-- ==== Sys2Proof/Machine/Operands.lean ====
section
/-! DEFINITION. Every operand form of the commands (spec/30_encoding.md R81, R82): the bit count and the value's low-order bits, the
open mode, the register number, the OPL entry. -/

namespace Sys2Proof.Machine

/-- A legal bit count operand: AUX as an unsigned number, 0 to `W` (R81, R84). -/
def bitCountLegal (aux : BitVec 8) : Bool := decide (aux.toNat ≤ Config.maxBits)

/-- The low-order `n` bits of the value, `DATA mod 2^n`; the higher bits are ignored (R6, R81). -/
def lowBits (value : BitVec 32) (n : Nat) : Nat := value.toNat % 2 ^ n

/-- The two valid open modes (R82). -/
inductive OpenMode where
  | write
  | read
  deriving DecidableEq, Repr

/-- The open mode operand: 0 is write, 1 is read, 2 to 255 are no mode (R82, R121). -/
def openMode (aux : BitVec 8) : Option OpenMode :=
  match aux.toNat with
  | 0 => some .write
  | 1 => some .read
  | _ => none

/-- The entry PQ.INSERT puts in: the payload as given, the weight unsigned (R82, R101). -/
def entryOf (payload : BitVec 16) (weight : BitVec 32) : Entry := ⟨payload, weight⟩

end Sys2Proof.Machine
end

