-- ==== Sys2Proof/Machine/Opl.lean ====
section
/-! DEFINITION. The OPL commands (spec/40_ordered_priority_list.md). -/

namespace Sys2Proof.Machine

/-- PQ.INSERT `payload, weight` (R101). -/
def execPqInsert (payload : BitVec 16) (weight : BitVec 32) (s : State) : Result :=
  if s.pqCount.toNat = Config.pqCapacity then raise .capacityError s
  else respond 0 0 { s with opl := oplInsert (entryOf payload weight) s.opl, pqCount := s.pqCount + 1 }

/-- PQ.REMOVEMIN (R102). An empty entry list under a nonzero `PQ_COUNT` is no state of the block (R29; log entry 7). -/
def execPqRemoveMin (s : State) : Result :=
  if s.pqCount = 0 then raise .emptyCollectionError s
  else
    match s.opl with
    | [] => .fault .oplEntryMissing
    | e :: rest => respond e.payload e.weight { s with opl := rest, pqCount := s.pqCount - 1 }

/-- PQ.SIZE (R103). -/
def execPqSize (s : State) : Result := respond 0 (s.pqCount.setWidth 32) s

end Sys2Proof.Machine
end

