-- ==== Sys2Proof/Tests/Slice0.lean ====
section
/-! SUPPORT. Tests on words, values and states written out from spec/ (the vectors of spec/95_test_vectors.md and the rules' own examples), and for
every statement with hypotheses a witness that meets them. -/

namespace Sys2Proof.Tests

open Sys2Proof Sys2Proof.Machine Sys2Proof.Client

/-! ## States of the vectors -/

/-- The reset state with a Storage. -/
def resetWith (bytes : List Byte) : State := { State.reset with storage := Storage.ofBytes bytes }

/-- The file of the concrete scenario (S1). -/
def fileS1 : List Byte := [0, 0, 0, 0x0E, 0x0F, 0xE8]

/-- Idle over the file of S1 (V42, row 7). -/
def sIdle : State := resetWith fileS1

/-- Read mode over the file of S1 with nine bits left (V41). -/
def sRead : State := { sIdle with bsMode := .read, bsLen := 14, bsRemain := 9 }

/-- Read mode with no bit left (V38 to V40 in small). -/
def sReadEnd : State := { sRead with bsRemain := 0 }

/-- Write mode of R124's example. -/
def sWrite : State := { resetWith [0, 0, 0, 0] with bsMode := .write, bsTotal := 6, bsAcc := 3, bsNacc := 6 }

/-- Write mode after V22: 79 bits appended, seven pending. -/
def sV22 : State :=
  { resetWith [0, 0, 0, 0, 0xE1, 0xA5, 0xC3, 0xF0, 0x0F, 0x12, 0x34, 0x56, 0x78] with
    bsMode := .write, bsTotal := 79, bsAcc := 127, bsNacc := 7, errlog := 8 }

/-- Write mode of R128's example: S1's fourteen bits, six pending. -/
def sClose : State := { resetWith [0, 0, 0, 0, 0x0F] with bsMode := .write, bsTotal := 14, bsAcc := 0x3A, bsNacc := 6 }

/-- Write mode at the limit (V43). -/
def sLimit : State :=
  { State.reset with bsMode := .write, bsTotal := 4294967290, bsAcc := 0, bsNacc := 2, storage := ⟨[], 536870915⟩ }

/-- The OPL after V5. -/
def sOpl : State := { State.reset with opl := [⟨7, 2⟩, ⟨9, 5⟩, ⟨8, 5⟩], pqCount := 3 }

/-- A full OPL's count (V12). -/
def sFull : State := { State.reset with pqCount := 256 }

/-- Read mode at payload bit 79 of the file of run B (V36f). -/
def sV36 : State :=
  { resetWith [0, 0, 0, 0x6F, 0xE1, 0xA5, 0xC3, 0xF0, 0x0F, 0x12, 0x34, 0x56, 0x78, 0xFF, 0, 0, 0, 2] with
    bsMode := .read, bsTotal := 111, bsLen := 111, bsRemain := 32, errlog := 8 }

/-- The response word of one command. -/
def answer (i : Instr) (s : State) : Option RespWord := (nextOf (exec i s)).bind State.response

/-- `x[0]` to `x[8]` as the vectors write them. -/
def regsOf (s : State) : List (Option (BitVec 32)) := (List.range 9).map (readReg s)

/-- The registers after one command. -/
def regsAfter (i : Instr) (s : State) : Option (List (Option (BitVec 32))) := (nextOf (exec i s)).map regsOf

/-- The Storage's bytes after one command. -/
def bytesAfter (i : Instr) (s : State) : Option (List Byte) := (nextOf (exec i s)).map fun t => t.storage.bytes

/-- The OPL after one command. -/
def oplAfter (i : Instr) (s : State) : Option (List Entry) := (nextOf (exec i s)).map State.opl

/-- What a client procedure ends with. -/
def resultOf {α : Type} (r : Ran α) : Option α :=
  match r with
  | .done a _ => some a
  | .failed _ _ => none
  | .declined _ => none
  | .stopped _ => none

/-- The output of a decode that ended without a fault. -/
def decodedOf (r : Emitted Unit) : Option (List Byte) := (resultOf r.ending).map fun _ => r.output

/-- The kind a decode surfaces, the symbols emitted before it, and the registers at the end. -/
def faultOf (r : Emitted Unit) : Option (FaultKind × List Byte × List (Option (BitVec 32))) :=
  match r.ending with
  | .failed k s => some (k, r.output, regsOf s)
  | .done _ _ => none
  | .declined _ => none
  | .stopped _ => none

/-! ## Well-formedness: an ill-formed command for each check -/

theorem test_wf_write_count : Instr.wf (.bsWrite 33 0) = false ∧ Instr.wf (.bsWrite 32 0) = true := by decide
theorem test_wf_read_count : Instr.wf (.bsRead 33) = false ∧ Instr.wf (.bsRead 32) = true := by decide
theorem test_wf_register : Instr.wf (.rdReg 9) = false ∧ Instr.wf (.rdReg 8) = true := by decide

/-! ## Decoding: words of the vectors (V5, V2, V1, V26, V23, V41, V37, V28, V30), and V47's illegal ones -/

theorem test_decode_pqInsert : decode 0x1000000BFFFFFFFF#64 = .ok (.pqInsert 11 0xFFFFFFFF#32) := by rfl
theorem test_decode_pqRemoveMin : decode 0x1100000000000000#64 = .ok .pqRemoveMin := by rfl
theorem test_decode_pqSize : decode 0x1200000000000000#64 = .ok .pqSize := by rfl
theorem test_decode_bsOpen : decode 0x2002000000000000#64 = .ok (.bsOpen 2) := by rfl
theorem test_decode_bsWrite : decode 0x2120000080000001#64 = .ok (.bsWrite 32 0x80000001#32) := by rfl
theorem test_decode_bsRead : decode 0x220A000000000000#64 = .ok (.bsRead 10) := by rfl
theorem test_decode_bsMore : decode 0x2300000000000000#64 = .ok .bsMore := by rfl
theorem test_decode_bsClose : decode 0x2400000000000000#64 = .ok .bsClose := by rfl
theorem test_decode_rdReg : decode 0x3007000000000000#64 = .ok (.rdReg 7) := by rfl

/-- V47. -/
theorem test_illegal_words :
    decode 0x0000000000000000#64 = .error .unknownOpcode ∧ decode 0x1300000000000000#64 = .error .unknownOpcode ∧
    decode 0xFFFFFFFFFFFFFFFF#64 = .error .unknownOpcode ∧ decode 0x1101000000000000#64 = .error .reservedNotZero ∧
    decode 0x1200000000000001#64 = .error .reservedNotZero ∧ decode 0x2300000100000000#64 = .error .reservedNotZero ∧
    decode 0x2000000000000001#64 = .error .reservedNotZero ∧ decode 0x1001000000000000#64 = .error .reservedNotZero ∧
    decode 0x2101000100000000#64 = .error .reservedNotZero ∧ decode 0x2201000000000001#64 = .error .reservedNotZero ∧
    decode 0x2121000000000000#64 = .error .bitCountTooLarge ∧ decode 0x22FF000000000000#64 = .error .bitCountTooLarge ∧
    decode 0x3009000000000000#64 = .error .registerTooLarge := ⟨rfl, rfl, rfl, rfl, rfl, rfl, rfl, rfl, rfl, rfl, rfl, rfl, rfl⟩

/-- From the reset state the next step runs the placed word, whole, as the table numbers its bits: PQ.SIZE answers 0 (V1), the all-zero word is
`IllegalCommand` (V47). -/
theorem test_first_step_after_reset :
    decodeTableWord 64 0x1200000000000000 = some .pqSize ∧ decodeTableWord 64 0 = none ∧
    (nextOf (step (State.reset.withFetchWord 64 0x1200000000000000))).bind State.response = some 0x0000000000000000#64 ∧
    (nextOf (step (State.reset.withFetchWord 64 0))).bind State.response = some 0x0900000000000000#64 := by decide

/-! ## OPL (V2, V5, V7, V12, V11) -/

theorem test_pqInsert_tie : oplAfter (.pqInsert 9 5) { sOpl with opl := [⟨7, 2⟩, ⟨8, 5⟩], pqCount := 2 } =
    some [⟨7, 2⟩, ⟨9, 5⟩, ⟨8, 5⟩] := by decide
theorem test_pqInsert_unsigned : oplAfter (.pqInsert 11 0xFFFFFFFF#32) sOpl = some [⟨7, 2⟩, ⟨9, 5⟩, ⟨8, 5⟩, ⟨11, 0xFFFFFFFF#32⟩] ∧
    answer (.pqInsert 999 1) sFull = some 0x0700000000000000#64 := by decide
theorem test_pqRemoveMin_head : answer .pqRemoveMin sOpl = some 0x0000000700000002#64 ∧
    oplAfter .pqRemoveMin sOpl = some [⟨9, 5⟩, ⟨8, 5⟩] := by decide
theorem test_pqRemoveMin_empty : answer .pqRemoveMin State.reset = some 0x0400000000000000#64 ∧
    regsAfter .pqRemoveMin State.reset = some [some 0, some 0, some 0, some 0, some 0, some 0, some 0, some 4, some 0] := by decide
theorem test_pqSize : answer .pqSize sOpl = some 0x0000000000000003#64 ∧ answer .pqSize sFull = some 0x0000000000000100#64 := by decide
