-- ==== Sys2Proof/Config.lean ====
section
/-! DEFINITION. The implementation parameters of 00_scope.md R9 as one configuration record with the
spec's defaults, and the free values: what the spec leaves open and no proof may evaluate. -/

namespace Sys2Proof

/-- The configuration record (00_scope.md R9, decision D24): fixed when the block is built, neither
readable nor writable through a port (10_state.md R30).
`BOARD_W`, `NIB_W`, `ROWS`, `COLS`, `ROW_W`, `TBL_N`, `RANK_MAX`, `CMD_W`, `RSP_W` and `FLOAT` are the
types of Word.lean, since every rule of the spec is written for those values. -/
structure Config where
  /-- `W_BASE`, the constant term of the heuristic. -/
  wBase : Nat
  /-- `W_EMPTY`, the weight of `empty`. -/
  wEmpty : Nat
  /-- `W_MERGES`, the weight of `merges`. -/
  wMerges : Nat
  /-- `W_MONO`, the weight of the monotonicity term. -/
  wMono : Nat
  /-- `W_SUM`, the weight of `sum`. -/
  wSum : Nat
  /-- `P_MONO`, the exponent of the monotonicity term. -/
  pMono : Nat
  /-- Twice `P_SUM`, the exponent of `sum` (3.5 is kept as 7 halves). `POW35` is the table of the powers,
  and `Config.pow35Nearest` ties the two together. -/
  pSumHalves : Nat
  /-- `POW35`, the sixteen binary64 values of `rank^3.5` (40_table_generator.md R95). -/
  pow35 : Vector F64 16
  /-- `MERGE_SKIP_EMPTY`: true when an empty cell between two equal tiles does not break a run
  (40_table_generator.md R98, decision D17). -/
  mergeSkipEmpty : Bool
  /-- `NPORTS`, the number of ports (decision D27). -/
  nports : Nat
  /-- `MAX_OUTSTANDING`, the most responses a port's queue may hold; `none` is an unbounded queue, which
  10_state.md R34 allows (decision D26). -/
  maxOutstanding : Option Nat
  deriving DecidableEq, Repr

namespace Config

/-- The default contents of `POW35`, bit for bit (40_table_generator.md R95). -/
def pow35Default : Vector F64 16 :=
  #v[0x0000000000000000#64, 0x3FF0000000000000#64, 0x4026A09E667F3BCD#64, 0x404761F7B40A80B0#64,
     0x4060000000000000#64, 0x40717822CDF264EC#64, 0x408088B7E0E7B3FF#64, 0x408C5BF10C89AB81#64,
     0x4096A09E667F3BCD#64, 0x40A1160000000000#64, 0x40A8B48E29793D2F#64, 0x40B13E6D76EDD525#64,
     0x40B761F7B40A80B0#64, 0x40BEF1656A3AEF1F#64, 0x40C40D8DCEA95665#64, 0x40C987A8CE394908#64]

/-- The default configuration record (00_scope.md R9). `MAX_OUTSTANDING` is OPEN there: DESIGN CHOICE,
unbounded, which 10_state.md R34 allows (notes/assumptions/4.md). -/
def default : Config where
  wBase := 200000
  wEmpty := 270
  wMerges := 700
  wMono := 47
  wSum := 11
  pMono := 4
  pSumHalves := 7
  pow35 := pow35Default
  mergeSkipEmpty := false
  nports := 1
  maxOutstanding := none

/-- FREE VALUE. The sign and the fraction payload of a NaN result (notes/assumptions/6.md). The standard
that 42_eval.md R130 cites fixes that such a result is a quiet NaN and no more. -/
opaque freeNaN : F64 → F64 → BitVec 52

/-- FREE VALUE. What a table location holds while BUILD has not written it: `unspecified while ready = 0`
(70_reset_and_hazards.md R181). The first argument counts the resets, since the contents need not be the
same after two of them (notes/assumptions/3.md). -/
opaque unbuiltEntry : Nat → Table → Pattern → BitVec 64

end Config

end Sys2Proof
end

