-- ==== Sys2Proof/Machine/TableGen.lean ====
section
/-! DEFINITION. The contents of the five tables as a function of the index (40_table_generator.md R81, R102 to
R106), and which locations one visit of BUILD writes (R80). -/

namespace Sys2Proof.Machine

/-- `ROWL[p] = p ^ slideL(p)` (40_table_generator.md R102). -/
def rowlEntry (p : Pattern) : BitVec 16 := p ^^^ slideL p

/-- `ROWR[p] = p ^ slideR(p)` (40_table_generator.md R103). -/
def rowrEntry (p : Pattern) : BitVec 16 := p ^^^ slideR p

/-- `COLU[p] = spread(p) ^ spread(slideL(p))` (40_table_generator.md R104). -/
def coluEntry (p : Pattern) : BitVec 64 := spread p ^^^ spread (slideL p)

/-- `COLD[p] = spread(p) ^ spread(slideR(p))` (40_table_generator.md R105). -/
def coldEntry (p : Pattern) : BitVec 64 := spread p ^^^ spread (slideR p)

/-- The built contents of every table (40_table_generator.md R81): what `MemRead(T, idx)` gives once BUILD has
ended (20_memory.md R49). -/
def tableEntry (c : Config) : TableReader
  | .rowl, p => rowlEntry p
  | .rowr, p => rowrEntry p
  | .colu, p => coluEntry p
  | .cold, p => coldEntry p
  | .heur, p => heur c p

/-- The visit of BUILD that writes location `p` of a table: DOC's step for the pattern `row` writes `ROWL`,
`COLU` and `HEUR` at `row`, and `ROWR` and `COLD` at `rev(row)` (40_table_generator.md R80). -/
def writingVisit : Table → Pattern → Pattern
  | .rowl, p => p
  | .rowr, p => rev p
  | .colu, p => p
  | .cold, p => rev p
  | .heur, p => p

/-- The number of visits BUILD makes, one for each pattern in `[0, 65536)` (40_table_generator.md R80). -/
def buildVisits : Nat := 65536

end Sys2Proof.Machine
end

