theorem heurMono_rev (c : Config) (p : Pattern) : heurMono c (rev p) = heurMono c p := by
  have hB : heurMonoB c (rev p) = heurMonoA c p := by rw [← heurMonoA_rev, rev_rev]
  rw [heurMono, heurMonoA_rev, hB, Nat.min_comm, heurMono]

/-- Settles O18: a count of cells, a count of cells with equal neighbours, and the lesser of two sums that change
places. -/
theorem heuristicCountsIgnoreReversal : Obligations.HeuristicCountsIgnoreReversal := by
  unfold Obligations.HeuristicCountsIgnoreReversal
  exact fun c p => ⟨heurEmpty_rev p, heurMerges_rev c p, heurMono_rev c p⟩

end Sys2Proof.Machine
end

section
/-! SUPPORT. The fields of a binary64 pattern, sums and products under exchange of their operands, EVAL under transposition,
and the statements of 42_eval.md R131 and R133. -/

namespace Sys2Proof.Machine

/-! ### The fields of a pattern -/

/-- The exponent and fraction bits of a pattern, which `f64Pack` takes. -/
def f64Body (f : F64) : Nat := f64Exp f * 2 ^ 52 + f64Frac f

theorem f64Exp_eq (f : F64) : f64Exp f = f.toNat / 2 ^ 52 % 2 ^ 11 := by
  rw [f64Exp, BitVec.extractLsb'_toNat, Nat.shiftRight_eq_div_pow]

theorem f64Frac_eq (f : F64) : f64Frac f = f.toNat % 2 ^ 52 := by
  rw [f64Frac, BitVec.extractLsb'_toNat, Nat.shiftRight_zero]

theorem f64Sign_eq (f : F64) : f64Sign f = decide (2 ^ 63 ≤ f.toNat) :=
  (BitVec.msb_eq_getLsbD_last f).symm.trans (BitVec.msb_eq_decide f)

theorem f64Pack_toNat (neg : Bool) {body : Nat} (h : body < 2 ^ 63) :
    (f64Pack neg body).toNat = (if neg then 2 ^ 63 else 0) + body := by
  rw [f64Pack, BitVec.toNat_ofNat]
  split <;> omega

theorem f64Sign_pack (neg : Bool) {body : Nat} (h : body < 2 ^ 63) : f64Sign (f64Pack neg body) = neg := by
  rw [f64Sign_eq, f64Pack_toNat neg h]
  cases neg with
  | false => simpa using h
  | true => simp

theorem f64Exp_pack (neg : Bool) {body : Nat} (h : body < 2 ^ 63) : f64Exp (f64Pack neg body) = body / 2 ^ 52 := by
  rw [f64Exp_eq, f64Pack_toNat neg h]
  split <;> omega

theorem f64Frac_pack (neg : Bool) {body : Nat} (h : body < 2 ^ 63) : f64Frac (f64Pack neg body) = body % 2 ^ 52 := by
  rw [f64Frac_eq, f64Pack_toNat neg h]
  split <;> omega

theorem f64Frac_lt (f : F64) : f64Frac f < 2 ^ 52 := (f.extractLsb' 0 52).isLt

theorem f64Body_lt (f : F64) : f64Body f < 2 ^ 63 := by
  rw [f64Body, f64Exp_eq, f64Frac_eq]
  omega

/-- A pattern is its three fields (00_scope.md R13). -/
theorem f64Pack_sign_body (f : F64) : f64Pack (f64Sign f) (f64Body f) = f := by
  apply BitVec.eq_of_toNat_eq
  have hlt : f.toNat < 2 ^ 64 := f.isLt
  rw [f64Pack_toNat _ (f64Body_lt f), f64Sign_eq, f64Body, f64Exp_eq, f64Frac_eq]
  simp only [decide_eq_true_eq]
  split <;> omega

/-! ### The exchange of the operands -/

theorem quietNaN_comm (a b : F64) : quietNaN a b = quietNaN b a := by
  unfold quietNaN
  obtain hlt | heq | hgt := Nat.lt_trichotomy a.toNat b.toNat
  · rw [if_pos hlt.le, if_neg hlt.not_ge]
  · rw [BitVec.eq_of_toNat_eq heq]
  · rw [if_neg hgt.not_ge, if_pos hgt.le]

/-- A zero stands at place 0. -/
theorem f64Scale_of_sig_eq_zero {f : F64} (h : f64Sig f = 0) : f64Scale f = 0 := by
  unfold f64Sig at h
  split at h
  next hexp => rw [f64Scale, hexp]
  next => omega

theorem commonScale_comm (a b : F64) : commonScale a b = commonScale b a := by
  unfold commonScale
  split_ifs with ha hb
  · rw [f64Scale_of_sig_eq_zero ha, f64Scale_of_sig_eq_zero hb]
  · rfl
  · rfl
  · exact Nat.min_comm _ _

theorem f64Body_of_isInf {f : F64} (h : f64IsInf f = true) : f64Body f = infBody := by
  simp only [f64IsInf, Bool.and_eq_true, beq_iff_eq] at h
  rw [f64Body, h.1, h.2, infBody, Nat.add_zero]

/-- Two infinities of one sign are one pattern. -/
theorem eq_of_isInf {a b : F64} (ha : f64IsInf a = true) (hb : f64IsInf b = true) (h : f64Sign a = f64Sign b) :
    a = b := by
  rw [← f64Pack_sign_body a, ← f64Pack_sign_body b, h, f64Body_of_isInf ha, f64Body_of_isInf hb]

theorem fadd_comm (a b : F64) : fadd a b = fadd b a := by
  unfold fadd
  rw [Bool.or_comm (f64IsNaN b), quietNaN_comm b a]
  by_cases hnan : (f64IsNaN a || f64IsNaN b) = true
  · rw [if_pos hnan, if_pos hnan]
  · rw [if_neg hnan, if_neg hnan]
    cases ha : f64IsInf a <;> cases hb : f64IsInf b
    · simp [commonScale_comm b a, Int.add_comm (f64At _ b), Bool.and_comm (f64Sign b)]
    · simp
    · simp
    · by_cases hsign : f64Sign a = f64Sign b
      · simp [eq_of_isInf ha hb hsign]
      · simp [hsign, Ne.symm hsign]

theorem fmul_comm (a b : F64) : fmul a b = fmul b a := by
  have hneg : (f64Sign b != f64Sign a) = (f64Sign a != f64Sign b) := bne_comm
  unfold fmul
  rw [Bool.or_comm (f64IsNaN b), Bool.or_comm (f64IsInf b), Bool.or_comm (f64IsFinite b && _), quietNaN_comm b a, hneg,
    Nat.mul_comm (f64Sig b), Nat.add_comm (f64Scale b)]

/-- Settles O29: every part of the sum and of the product treats its operands alike, the free NaN too. -/
theorem sumAndProductCommute : Obligations.SumAndProductCommute := by
  unfold Obligations.SumAndProductCommute
  exact fun a b => ⟨fadd_comm a b, fmul_comm a b⟩

/-! ### EVAL of the transposed board -/

theorem colScore_transpose (rd : TableReader) (b : Board) : colScore rd (transpose b) = rowScore rd b := by
  simp only [colScore, rowScore, colIndex, rowIndex, transposeIsAnInvolution b]

theorem rowScore_transpose (rd : TableReader) (b : Board) : rowScore rd (transpose b) = colScore rd b := rfl

/-- The row score and the column score change places (42_eval.md R133). -/
theorem evalBoard_transpose (rd : TableReader) (b : Board) : evalBoard rd (transpose b) = evalBoard rd b := by
  rw [evalBoard, rowScore_transpose, colScore_transpose, fadd_comm, evalBoard]

/-- Settles O28: addition commutes, and the boards and the pattern that differ are those of the tests. -/
theorem evalIgnoresTransposition : Obligations.EvalIgnoresTransposition := by
  unfold Obligations.EvalIgnoresTransposition
  refine ⟨fun b s => ?_, ⟨0x0104700122002043#64, ?_⟩, ⟨transpose 0x0104700122002043#64, ?_⟩,
    ⟨0x0259#16, test_heur_sees_reversal⟩⟩
  · rw [exec_eq, exec_eq, resultOf, evalBoard_transpose, resultOf]
  · rw [test_eval_sees_mirror.1, test_eval_sees_mirror.2]
    decide
  · rw [test_eval_sees_flip.1, test_eval_sees_flip.2]
    decide

end Sys2Proof.Machine
end

section
/-! SUPPORT. Rounding to nearest: the place and the significand that `roundBody` gives, and that no finite binary64 is nearer
(42_eval.md R130, R131). -/

namespace Sys2Proof.Machine

/-! ### Division rounded to nearest -/

/-- The quotient is rounded down up to a remainder of half the divisor and up from there on, and at half to the even
quotient. -/
theorem roundShift_cases (n s : Nat) :
    ∃ q r, n = q * 2 ^ s + r ∧ r < 2 ^ s ∧
      (roundShift n s = q ∧ 2 * r ≤ 2 ^ s ∧ (2 * r = 2 ^ s → q % 2 = 0) ∨
        roundShift n s = q + 1 ∧ 2 ^ s ≤ 2 * r ∧ (2 * r = 2 ^ s → q % 2 = 1)) := by
  refine ⟨n / 2 ^ s, n % 2 ^ s, (Nat.div_add_mod' n _).symm, Nat.mod_lt _ (Nat.two_pow_pos s), ?_⟩
  unfold roundShift
  dsimp only
  split_ifs <;> omega

/-- No whole number is nearer to `n / 2^s`, and of two as near the even one is given. -/
theorem roundShift_nearest (n s j : Nat) :
    Nat.dist (roundShift n s * 2 ^ s) n ≤ Nat.dist (j * 2 ^ s) n ∧
      (Nat.dist (roundShift n s * 2 ^ s) n = Nat.dist (j * 2 ^ s) n → j = roundShift n s ∨ roundShift n s % 2 = 0) := by
  obtain ⟨q, r, rfl, hr, hround⟩ := roundShift_cases n s
  have hnext : (q + 1) * 2 ^ s = q * 2 ^ s + 2 ^ s := Nat.succ_mul q _
  have hwhole (i : Nat) : i = 0 ∨ 2 ^ s ≤ i * 2 ^ s :=
    (Nat.eq_zero_or_pos i).imp_right fun hi => Nat.le_mul_of_pos_left _ hi
  obtain hle | hgt := (Nat.lt_or_ge q j).symm
  · obtain ⟨i, rfl⟩ := Nat.exists_eq_add_of_le hle
    have hfar := hwhole i
    have hsum : (j + i) * 2 ^ s = j * 2 ^ s + i * 2 ^ s := Nat.add_mul j i _
    obtain ⟨hM, hrest⟩ | ⟨hM, hrest⟩ := hround
    · rw [hM, Nat.dist, Nat.dist]
      omega
    · rw [hM, hnext, Nat.dist, Nat.dist]
      omega
  · obtain ⟨i, rfl⟩ := Nat.exists_eq_add_of_le hgt
    have hfar := hwhole i
    have hsum : (q.succ + i) * 2 ^ s = q * 2 ^ s + 2 ^ s + i * 2 ^ s := by rw [Nat.add_mul, Nat.succ_mul]
    obtain ⟨hM, hrest⟩ | ⟨hM, hrest⟩ := hround
    · rw [hM, Nat.dist, Nat.dist]
      omega
    · rw [hM, hnext, Nat.dist, Nat.dist]
      omega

(WHAT YOU WILL DO) Retype the entries above exactly, but only from the line containing "rw [BitVec.eq_of_toNat_eq heq]" through the line containing "NaN too. -/", both included.

(RESPONSE BELOW)
  · rw [BitVec.eq_of_toNat_eq heq]
  · rw [if_neg hgt.not_ge, if_pos hgt.le]

/-- A zero stands at place 0. -/
theorem f64Scale_of_sig_eq_zero {f : F64} (h : f64Sig f = 0) : f64Scale f = 0 := by
  unfold f64Sig at h
  split at h
  next hexp => rw [f64Scale, hexp]
  next => omega

theorem commonScale_comm (a b : F64) : commonScale a b = commonScale b a := by
  unfold commonScale
  split_ifs with ha hb
  · rw [f64Scale_of_sig_eq_zero ha, f64Scale_of_sig_eq_zero hb]
  · rfl
  · rfl
  · exact Nat.min_comm _ _

theorem f64Body_of_isInf {f : F64} (h : f64IsInf f = true) : f64Body f = infBody := by
  simp only [f64IsInf, Bool.and_eq_true, beq_iff_eq] at h
  rw [f64Body, h.1, h.2, infBody, Nat.add_zero]

/-- Two infinities of one sign are one pattern. -/
theorem eq_of_isInf {a b : F64} (ha : f64IsInf a = true) (hb : f64IsInf b = true) (h : f64Sign a = f64Sign b) :
    a = b := by
  rw [← f64Pack_sign_body a, ← f64Pack_sign_body b, h, f64Body_of_isInf ha, f64Body_of_isInf hb]

theorem fadd_comm (a b : F64) : fadd a b = fadd b a := by
  unfold fadd
  rw [Bool.or_comm (f64IsNaN b), quietNaN_comm b a]
  by_cases hnan : (f64IsNaN a || f64IsNaN b) = true
  · rw [if_pos hnan, if_pos hnan]
  · rw [if_neg hnan, if_neg hnan]
    cases ha : f64IsInf a <;> cases hb : f64IsInf b
    · simp [commonScale_comm b a, Int.add_comm (f64At _ b), Bool.and_comm (f64Sign b)]
    · simp
    · simp
    · by_cases hsign : f64Sign a = f64Sign b
      · simp [eq_of_isInf ha hb hsign]
      · simp [hsign, Ne.symm hsign]

theorem fmul_comm (a b : F64) : fmul a b = fmul b a := by
  have hneg : (f64Sign b != f64Sign a) = (f64Sign a != f64Sign b) := bne_comm
  unfold fmul
  rw [Bool.or_comm (f64IsNaN b), Bool.or_comm (f64IsInf b), Bool.or_comm (f64IsFinite b && _), quietNaN_comm b a, hneg,
    Nat.mul_comm (f64Sig b), Nat.add_comm (f64Scale b)]

/-- Settles O29: every part of the sum and of the product treats its operands alike, the free NaN too. -/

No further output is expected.